I no longer encourage individuals to sacrifice personal/family time to work on 
Open Source projects, I don't feel it is ethical anymore.  I admit that I also 
do not find it ethical for you as an individual to sponsor other individuals.  
It's that the majority of contribution comes from individuals contributing in 
their family time (not going to call it "spare"  time), while the majority of 
consumers are for profit companies.

I can't advise people to use their remaining time after work to contribute to 
Open Source.  This primarily benefits the employer using the software and comes 
at the expense to your family.  Nor can I advise people to use the money they 
earned working for their employer to sponsor an individual contributor.  Yes, 
the contributor benefits, but there's no denying you're essentially helping 
cover the cost of the open source software your employer uses and using money 
your family needs to do it.

When a company moves onto an open source project to save money and that project 
is only possible because of individual contributors, it is essentially the 
families of those contributors who enabled that savings.  Essentially cost has 
been shifted from the employer to employees and their families.
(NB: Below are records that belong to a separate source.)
/-- DRW's rows all fit, or it faults at one of them: above memory, or at a set bit outside the grid. -/
theorem drw_fits_or_faults (x y n : Nibble) (s : State) :
    (∀ row < n.toNat, rowFits s x y row) ∨ ∃ row < n.toNat,
      (4095 < s.I.toNat + row ∧ exec (.drw x y n) s = .fault (.memFault (s.I.toNat + row))) ∨
      (s.I.toNat + row ≤ 4095 ∧ ∃ col < 8, bitSet s row col ∧ (63 < xPos s x + col ∨ 31 < yPos s y + row) ∧
        exec (.drw x y n) s = .fault (.fbFault (xPos s x + col) (yPos s y + row))) := by
  by_cases hall : ∀ row < n.toNat, rowFits s x y row
  · exact .inl hall
  obtain ⟨row, hrow, hbad, hbefore⟩ := exists_least_failing hall
  obtain ⟨hmemory, hedge⟩ := drawFaultsInOrder x y n s row hrow hbefore
  refine .inr ⟨row, hrow, ?_⟩
  by_cases hin : s.I.toNat + row ≤ 4095
  · obtain ⟨col, hcol, hbad, hleft⟩ := exists_least_failing fun hcols => hbad ⟨hin, hcols⟩
    obtain ⟨hset, hout⟩ := Classical.not_imp.mp hbad
    have hout : 63 < xPos s x + col ∨ 31 < yPos s y + row := by omega
    exact .inr ⟨hin, col, hcol, hset, hout, hedge hin col hcol hset hleft hout⟩
  · exact .inl ⟨by omega, hmemory (by omega)⟩

/-- Settles O44: both draws touch the same cells, so each is inverted twice, and the second meets what the first left. -/
theorem drawTwiceRestoresFramebuffer : Obligations.DrawTwiceRestoresFramebuffer := by
  intro x y n s u h
  have hfit : ∀ row < n.toNat, rowFits s x y row := by
    obtain hfit | ⟨row, -, ⟨-, hfault⟩ | ⟨-, col, -, -, -, hfault⟩⟩ := drw_fits_or_faults x y n s
    · exact hfit
    · rw [h] at hfault
      cases hfault
    · rw [h] at hfault
      cases hfault
  obtain ⟨d, hexec, hcells, -⟩ := exec_drw_fits hfit
  obtain rfl := Host.Outcome.next.inj (h.symm.trans hexec)
  obtain ⟨e, hagain, hcells', hhit⟩ := exec_drw_fits
    (s := { (s.setFb d.fb).setReg regF (flagByte d.hit) with V := s.V }) hfit
  have hcells' : ∀ cy cx, fbCell e.fb cy cx = true ↔ (fbCell d.fb cy cx = true ↔ ¬touches s x y n cy cx) := hcells'
  have hhit : e.hit = true ↔ ∃ cy cx, touches s x y n cy cx ∧ fbCell d.fb cy cx = true := hhit
  refine ⟨_, hagain, framebuffer_ext _ _ fun cy cx _ _ => ?restored, ?dark, ?lit⟩
  case restored =>
    refine Bool.eq_iff_iff.mpr ((hcells' cy cx).trans ?_)
    rw [hcells cy cx]
    by_cases ht : touches s x y n cy cx <;> simp [ht]
  case dark =>
    rintro ⟨cy, cx, ht, hdark⟩
    have hlit : fbCell d.fb cy cx = true := (hcells cy cx).mpr (by simp [ht, hdark])
    exact reg_vf_of_hit (hhit.mpr ⟨cy, cx, ht, hlit⟩)
  case lit =>
    intro hlit
    refine reg_vf_of_miss (hhit.not.mpr ?_)
    rintro ⟨cy, cx, ht, hd⟩
    exact ((hcells cy cx).mp hd).mp (hlit cy cx ht) ht

end Sys2Proof.Claims
end

section
/-! PROOFS. Rules of the whole machine (spec 60_exceptions.md R250, 40_cycle_and_dispatch.md R128): no instruction is
refused, an execution faults in the listed cases only, and the inputs reach only the instructions that read them. -/

namespace Sys2Proof.Claims

open Sys2Proof.Machine

variable {i : Instr} {s : State}

/-! ## What an execution can answer (R250) -/

/-- The fault an instruction raises in a state by the table of R250. -/
def ListedFault (i : Instr) (s : State) (f : Fault) : Prop :=
  (∃ addr, i = .call addr ∧ s.sp.val = 16 ∧ f = .stackOverflow) ∨
  (i = .ret ∧ s.sp.val = 0 ∧ f = .stackUnderflow) ∨
  (∃ x, (i = .skp x ∨ i = .sknp x) ∧ 15 < (s.reg x).toNat ∧ f = .keyIndexFault (s.reg x)) ∨
  (∃ x, i = .ldB x ∧ 4095 < s.I.toNat + 2 ∧ f = .memFault (if s.I.toNat ≤ 4095 then 4096 else s.I.toNat)) ∨
  (∃ x, (i = .stRegs x ∨ i = .ldRegs x) ∧ 4095 < s.I.toNat + x.toNat ∧
    f = .memFault (if s.I.toNat ≤ 4095 then 4096 else s.I.toNat)) ∨
  (∃ x y n, i = .drw x y n ∧ ∃ row < n.toNat,
    (4095 < s.I.toNat + row ∧ f = .memFault (s.I.toNat + row)) ∨
    (s.I.toNat + row ≤ 4095 ∧ ∃ col < 8, bitSet s row col ∧
      (63 < xPos s x + col ∨ 31 < yPos s y + row) ∧ f = .fbFault (xPos s x + col) (yPos s y + row)))

theorem drw_next_or_listed (x y n : Nibble) (s : State) :
    (∃ t, exec (.drw x y n) s = .next t) ∨ ∃ f, exec (.drw x y n) s = .fault f ∧ ListedFault (.drw x y n) s f := by
  obtain hfit | ⟨row, hrow, ⟨hout, hfault⟩ | ⟨hin, col, hcol, hset, hout, hfault⟩⟩ := drw_fits_or_faults x y n s
  · obtain ⟨d, hexec, -, -⟩ := exec_drw_fits hfit
    exact .inl ⟨_, hexec⟩
  · exact .inr ⟨_, hfault, .inr (.inr (.inr (.inr (.inr ⟨x, y, n, rfl, row, hrow, .inl ⟨hout, rfl⟩⟩))))⟩
  · exact .inr ⟨_, hfault, .inr (.inr (.inr (.inr (.inr
      ⟨x, y, n, rfl, row, hrow, .inr ⟨hin, col, hcol, hset, hout, rfl⟩⟩))))⟩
Unless of course the companies and for-profit consumers also contribute.  Then 
I no longer have any issue.  Then it's as open source is mean to to be: 
everyone who uses also contributes.   

Open source is like stone soup.  It's a shared cost model.  Everyone shares the 
cost by contributing a little and everyone eats.  Without that, however, it 
isn't a beautiful story where everyone shares and everyone eats.  It becomes a 
story where the townfolk all give their last carrots and potatoes to make soup 
for the wealthy.

None of this is because people are evil, just that open source is very new and 
our relationship to it is very young.

The true benefit of open source is you can shift from high-cost proprietary 
software while not having to do everything in house either.  You can share that 
cost with others, which will be a fraction of what you all paid collectively.  
The true benefit of an Apache open source project is that as a contributor, 
your relationship to other contributors is equal and fair and all matters are 
voted and have board oversight to correct if things become unfair.

Those of you using TomEE at work should have a conversation with your manager 
so you can all talk and see what you can bring to the project.  If you are 
unsure how to have that conversation, we can talk about it.  I'm ok to help 
people offline as long as you're willing to pay it forward and help others with 
this like I helped you.

I don't recommend taking time/money away from family.